O tema proposto para esse semestre foi “O Design de Moda e a Cultura Brasileira” com base na obra “O Povo Brasileiro” de Darcy Ribeiro, que fala do processo de construção da cultura brasileira a partir de “Encontros e Desencontros” das matrizes Afro, Lusa e Tupi.

Com sub-tema escolhemos (eu e meu grupo) Encontros e Desencontros, porém ainda muito abrangente. Como o sub-tema ainda era muito abrangente, buscamos um foco, partindo do momento em que ocorreram essas primeiras interações entre as matrizes: o litoral sul paulista, mas especificamente Itanháem, pelo caráter histórico e fácil acesso, possibilitando uma pesquisa de campo.

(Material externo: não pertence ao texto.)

-- ==== Sys2Proof/Machine/Firmware.lean ====
section
/-! DEFINITION. The firmware's own commands (R361, R362, R364, R389, R438): HELLO, BIND_PAIR, OPEN_TENANTS, SYNC_DUMP, and
the loading of firmware. -/

namespace Sys2Proof.Machine

variable {s0 : State}

/-- HELLO: FW_VERSION, the ABIs served as bits 2 and 3, CLUSTER_ID and the pair (R373). -/
def execHello (s : State) : Out :=
  serve 0x01 s fun r =>
    reply r .ok 0 (toLe (s.reg Fd.fwVersionVersion) 4 ++ toLe 0x0C 1 ++ toLe (s.regWord 0 0) 4 ++ toLe r.pair 1)

/-! ### BIND_PAIR (R364) -/

/-- Pair n's tenant owns a context, or waits for one. -/
def State.ownsCtx (s : State) (n : Nat) : Bool := s.claims.any fun x => x.2.tenant = n

/-- A host source is bound to another pair than n; HSRC 0 is the platform's. -/
def State.hsrcTaken (s : State) (n hsrc : Nat) : Bool :=
  hsrc = 0 || (List.range 8).any fun p => p ≠ n && (s.pair p).bound && (s.pair p).hsrc = hsrc

/-- BIND_PAIR: binds one of pairs 1 to 7 to a host source and a staging region, or unbinds it. -/
def execBindPair (pair : Fin 8) (hsrc : Fin 16) (bind : Bool) (staging : BitVec 64) (s : State) : Out :=
  serve 0x02 s fun r => do
    let a := staging.toNat
    if pair.val = 0 then reply r .refused
    else if s.ownsCtx pair then reply r .refused
    else if !bind then
      modPair pair fun p => { p with bound := false, hsrc := 0, staging := 0 }
      reply r .ok
    else if s.hsrcTaken pair hsrc then reply r .refused
    else if a % 2 ^ 20 ≠ 0 || overlap a (2 ^ 20) Config.spaBase (2 ^ 31) then reply r .address
    else
      modPair pair fun p => { p with bound := true, hsrc := hsrc, staging := a }
      eff (.recs { s.recs with seqs := tabSet s.recs.seqs pair 1 })
      reply r .ok

/-! ### OPEN_TENANTS (R438) -/

/-- The conditions that OPEN_TENANTS lacks, as DETAIL shows them. -/
def State.openLacks (s : State) : Nat :=
  maskOf 5 fun i => match i with
    | 0 => s.reg Fd.selftestDone = 0
    | 1 => s.reg Fd.selftestDone = 1 && s.reg Fd.selftestPass = 0
    | 2 => s.reg Fd.grainStatusLocked = 0
    | 3 => (List.range 4).any s.modTraining
    | _ => s.allLinks.any s.linkTraining

/-- OPEN_TENANTS: the state becomes OPEN, or the answer shows what is lacking. -/
def execOpenTenants (s : State) : Out :=
  serve 0x03 s fun r => do
    if s.openLacks ≠ 0 then reply r .refused s.openLacks
    else
      setReg Fd.fwStatusState 0 2
      setReg Fd.pwrStatusStage 0 5
      reply r .ok

/-! ### SYNC_DUMP (R284, R388) -/

/-- The word of a register that a view holds. -/
def viewWord (v : List (Fld × Nat)) (a : Nat) : Nat :=
  (v.filter fun p => p.1.addr = a).foldl (fun n p => n + p.2 % 2 ^ p.1.width * 2 ^ p.1.lo.val) 0

/-- The record of one object in a dump: the object with the core whose leaf is shown, and SYNC_DBG_STATE, COUNT, REF and LEAF.
-/
def dumpRec (obj : List Byte) (v : List (Fld × Nat)) : List Byte :=
  obj ++ zeros 1 ++ toLe (viewWord v 0x6044) 4 ++ toLe (viewWord v 0x6048) 4 ++ toLe (viewWord v 0x604C) 4
    ++ toLe (viewWord v 0x6050) 4 ++ zeros 12

/-- The dump of what context c owns: its semaphores, and every leaf of its barriers (assumption log 60). -/
def State.syncDump (s : State) (c : Nat) : List Byte :=
  ((s.ownSems c).map fun k => dumpRec (semObjBytes k) (s.objView 0 (.sem k))).flatten
    ++ ((s.ownBars c).map fun i =>
      ((List.range 32).map fun n => dumpRec (objBytes 2 n i) (s.objView n (.bar i))).flatten).flatten

/-- A requester may write a global address: the platform any outside the aperture, a tenant within its staging region. -/
def State.mayWriteTo (s : State) (r : Req) (a n : Nat) : Bool :=
  a % 64 = 0 && a + n ≤ gmSize && !overlap a n Config.spaBase (2 ^ 31) && (r.pair = 0 || s.inStaging r a n)

/-- SYNC_DUMP: the state of the objects of a context, for the debugger that its consent names. -/
def execSyncDump (ctx : Fin 8) (addr : BitVec 64) (s : State) : Out :=
  serve 0x38 s fun r => do
    let x := s.ctx ctx
    let b := s.syncDump ctx
    if x.prot != .admitted then reply r .noCtx
    else if (x.consent.map (·.1)) ≠ some (s.pair r.pair).hsrc then reply r .notPermitted
    else if !s.mayWriteTo r addr.toNat ((b.length + 63) / 64 * 64) then reply r .address
    else
      gwrite .firmware addr.toNat (slice b 0 ((b.length + 63) / 64 * 64))
      reply r .ok

/-! ### FW_LOAD (R361, R389) -/

/-- Every request taken so far has been answered, but for the one in service. -/
def State.allAnswered (s : State) : Bool :=
  s.fw.slices.isEmpty && (List.range 8).all fun c =>
    (s.ctx c).queued.isEmpty && (s.ctx c).bankWait.isNone && (s.ctx c).tearReq.isNone

/-- FW_LOAD: the firmware answers the requests it has taken, then verifies the image; a good one is started, in state ROM as
the first firmware, else as a live update. The signature's verdict is an input. -/
def execFwLoad (addr : BitVec 64) (len : Word) (sigOk : Bool) (version : Word) (s : State) : Out :=
  match s.serving 0x48 with
  | none => .next s
  | some r => runIf (s.alive && s.allAnswered) s do
    if s.fw.update.isSome then reply r .busy
    else if overlap addr.toNat len.toNat Config.spaBase (2 ^ 31) || gmSize < addr.toNat + len.toNat then reply r .address
    else if !sigOk || len.toNat = 0 || 2 ^ 21 < len.toNat then reply r .refused
    else
      setAside r
      modFw fun f => { f with
        imageOk := false,
        update := some { req := r, prev := s.fwState, version := version.toNat, start := s.tb.now } }
      if s.fwState ≠ 0 then setReg Fd.fwStatusState 0 3

/-- Pairs that are bound. -/
def State.boundPairs (s : State) : List Nat := (List.range 8).filter fun n => (s.pair n).bound

/-- Signed firmware starts out of state ROM: state PLATFORM, the port domains and every core domain are switched on, and
self-test begins (R425, R436, R437). -/
def firmwareStarts : M s0 Unit := do
  setReg Fd.fwStatusState 0 1
  setReg Fd.pwrStatusStage 0 2
  setReg Fd.portPwrReady 0 7
  setReg Fd.corePwrOn 0 (2 ^ 32 - 1)
  modPw fun p => { p with selfTest := true }

/-- VERSION notices to every bound pair, with FW_VERSION. -/
def versionRecs : M s0 Unit := do
  let s ← rd
  pairRec .version unitCcp (toLe (s.reg Fd.fwVersionVersion) 4) s.boundPairs

/-- The firmware that FW_LOAD named runs: FW_LOAD is answered OK, and after an update in state OPEN every bound pair has its
notice. -/
def updateEnds (u : FwUpdate) : M s0 Unit := do
  modFw fun f => { f with image := some u.version, imageOk := true, update := none, restarting := none }
  setReg Fd.fwVersionVersion 0 u.version
  if u.prev = 0 then firmwareStarts else setReg Fd.fwStatusState 0 u.prev
  reply u.req .ok
  flushRecords
  if u.prev = 2 then versionRecs

/-- The firmware has restarted from its global copy (R395, R389 steps 2 to 6). -/
def restartEnds (prev : Nat) : M s0 Unit := do
  modFw fun f => { f with restarting := none }
  setReg Fd.fwStatusState 0 prev
  flushRecords
  versionRecs

/-- FW_UPDATE_DONE: the new firmware runs, or the restarted one. -/
def execFwUpdateDone (s : State) : Out :=
  match s.fw.update, s.fw.restarting with
  | some u, _ => runIf s.alive s (updateEnds u)
  | none, some p => runIf s.alive s (restartEnds p)
  | none, none => .next s

end Sys2Proof.Machine
end

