/-! ### Synchronisation -/

/-- SWAIT pushes its tokens at once where COUNT is at least N, and else waits, at the hub by a registration that it sends
(R215, R272). SADD and SSUB on a semaphore of the own core act at once: they write COUNT, or, where the result would leave
32 bits, leave it, set POISON and poison their tokens (R216, R270); on one elsewhere they leave as a packet on the ordered
lanes when no write of the core is unacknowledged, and are else held (R256). On a GONE semaphore each completes at once with
poisoned tokens and changes nothing but its counters (R282). The model's own choices that it rests on: assumption log
entries 74 and 98. -/
def Obligations.SemaphoreCommandsAct : Prop :=
  (∀ (n : Fin 32) (ph : Phys) (r : Running) (h : Head) (k : Nat) (s : State), s.Inv → s.Ready n .sx r h →
    ((s.lookup r.parcel.ctx (cf h.cmd 95 80)).bind (semKeyOf n)) = some k → cf h.cmd 79 64 = 0 → (s.sem k).gone = false →
    (opcodeOf h.cmd = 0x50 →
      (inCore n k = true → ∃ t, exec (.swait n ph) s = .next t
        ∧ (if cf h.cmd 63 32 ≤ (s.sem k).count then Pushed s t n .sx h (popPoison s n h || (s.sem k).poison)
          else Waits s t n .sx h (.sem k (cf h.cmd 63 32) (cf h.cmd 95 80)))
        ∧ SameBut (issueMay s n .sx) s t)
      ∧ (32768 ≤ k → cf h.cmd 63 32 ≠ 0 → ∃ t, exec (.swait n ph) s = .next t
        ∧ Waits s t n .sx h (.sem k (cf h.cmd 63 32) (cf h.cmd 95 80))
        ∧ t.msgs = s.msgs ++ [⟨n, nodeHub, s.coreInc n, .waitReg k (cf h.cmd 63 32) (tagOf h.cmd)
            (s.core n).ticket⟩]
        ∧ SameBut (fun p => issueMay s n .sx p ∨ p = .msgs) s t)
      ∧ (32768 ≤ k → cf h.cmd 63 32 = 0 → ∃ t, exec (.swait n ph) s = .next t
        ∧ Pushed s t n .sx h (popPoison s n h || (s.sem k).poison) ∧ SameBut (issueMay s n .sx) s t))
    ∧ ∀ sub : Bool, opcodeOf h.cmd = (if sub then 0x52 else 0x51) →
      (inCore n k = true → ∃ t, exec (if sub then .ssub n ph else .sadd n ph) s = .next t
        ∧ (let x := s.sem k
          let m := cf h.cmd 63 32
          let refused : Bool := if sub then x.count < m else x.count + m > 0xFFFFFFFF
          t.sem k = { x with
            count := if refused then x.count else if sub then x.count - m else x.count + m,
            poison := x.poison || popPoison s n h || refused }
          ∧ Pushed s t n .sx h (popPoison s n h || refused))
        ∧ SameBut (fun p => issueMay s n .sx p ∨ p = .sem k ∨ syncCounter p) s t)
      ∧ (inCore n k = false → ∃ t, exec (if sub then .ssub n ph else .sadd n ph) s = .next t ∧ Entered s t n .sx h
        ∧ (if (s.core n).outW = [] ∧ (s.core n).injectQ = [] then
            t.msgs = s.msgs ++ [⟨n, semNode k, s.coreInc n, .semOp k sub (cf h.cmd 63 32) (cf h.cmd 95 80) (tagOf h.cmd)
              (s.core n).nextId (popPoison s n h)⟩]
          else t.msgs = s.msgs ∧ ∃ f ∈ (t.core n).sxOps, f.id = (s.core n).nextId ∧ f.left = false
            ∧ f.waits = (s.core n).outIds ++ (s.core n).injectQ.map (·.id))
        ∧ SameBut (fun p => issueMay s n .sx p ∨ p = .msgs ∨ p = .core n .sync ∨ p = .core n .far
          ∨ p = .reg (Fd.ordHoldsHolds.key n)) s t))
  ∧ (∀ (n : Fin 32) (ph : Phys) (r : Running) (h : Head) (k op : Nat) (s : State), s.Inv → s.Ready n .sx r h →
    ((s.lookup r.parcel.ctx (cf h.cmd 95 80)).bind (semKeyOf n)) = some k → cf h.cmd 79 64 = 0 → (s.sem k).gone = true →
    opcodeOf h.cmd = op → op = 0x50 ∨ op = 0x51 ∨ op = 0x52 → (op = 0x50 → 32768 ≤ k ∨ inCore n k = true) →
    ∃ t, exec (if op = 0x50 then .swait n ph else if op = 0x51 then .sadd n ph else .ssub n ph) s = .next t
      ∧ Pushed s t n .sx h true
      ∧ SameBut (fun p => issueMay s n .sx p ∨ syncCounter p ∨ p = .reg (Fd.syncCtxWaitOwnerGone.key r.parcel.ctx)) s t)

Fui inúmeras vezes à Itanhaém buscar um objeto especifico capaz de sintetizar tal analise. Eu tinha em mente buscar algo próximo ao local onde as águas do mar se encontram a do rio, fazendo um paralelo com o encontro/desencontro das matrizes. E foi quando, indo para a trilha Morro do Sapucaitava (que dá acesso à praia) que encontrei esse objeto:

Um monumento em homenagem a cidade de Itanhaém no período em que ela foi Cabeça de Capitania (1616 à 1706). O monumento apresenta 3 pontos principais: o padre Anchieta, o Brasão da Cidade e a história em azulejos.

Tudo parecia caminhar bem, foi então que a tia da Ana (integrante do grupo) nos chamou para participar do 1º Encontro de ESTILO, ELEGÂNCIA E EQUILIBRIO, sobre moda inclusiva para deficientes visuais. Foi aí que depois dessa experiência, decidimos trabalhar com essas necessidades.

O foco do trabalho não seria mais o objeto e sim a percepção/não percepção das pessoas que passam pela trilha e não enxergam o objeto, não só objeto mais as pessoas a sua volta, vestígios deixados pela formação e interação da cultura, por isso o titulo: “Coisas que nem todo mundo vê…”.

O nosso objetivo e desafio foi tornar visível e palpável os atributos de cada peça, levando em consideração as necessidades, como por exemplo: TODA nossa apresentação foi gravada em áudio-descrição e durante a apresentação vendamos os professores para que eles pudessem partir do mesmo ponto que partimos para o processo criativo, além do que todas as peças apresentaram uma etiqueta em Braille e à tinta.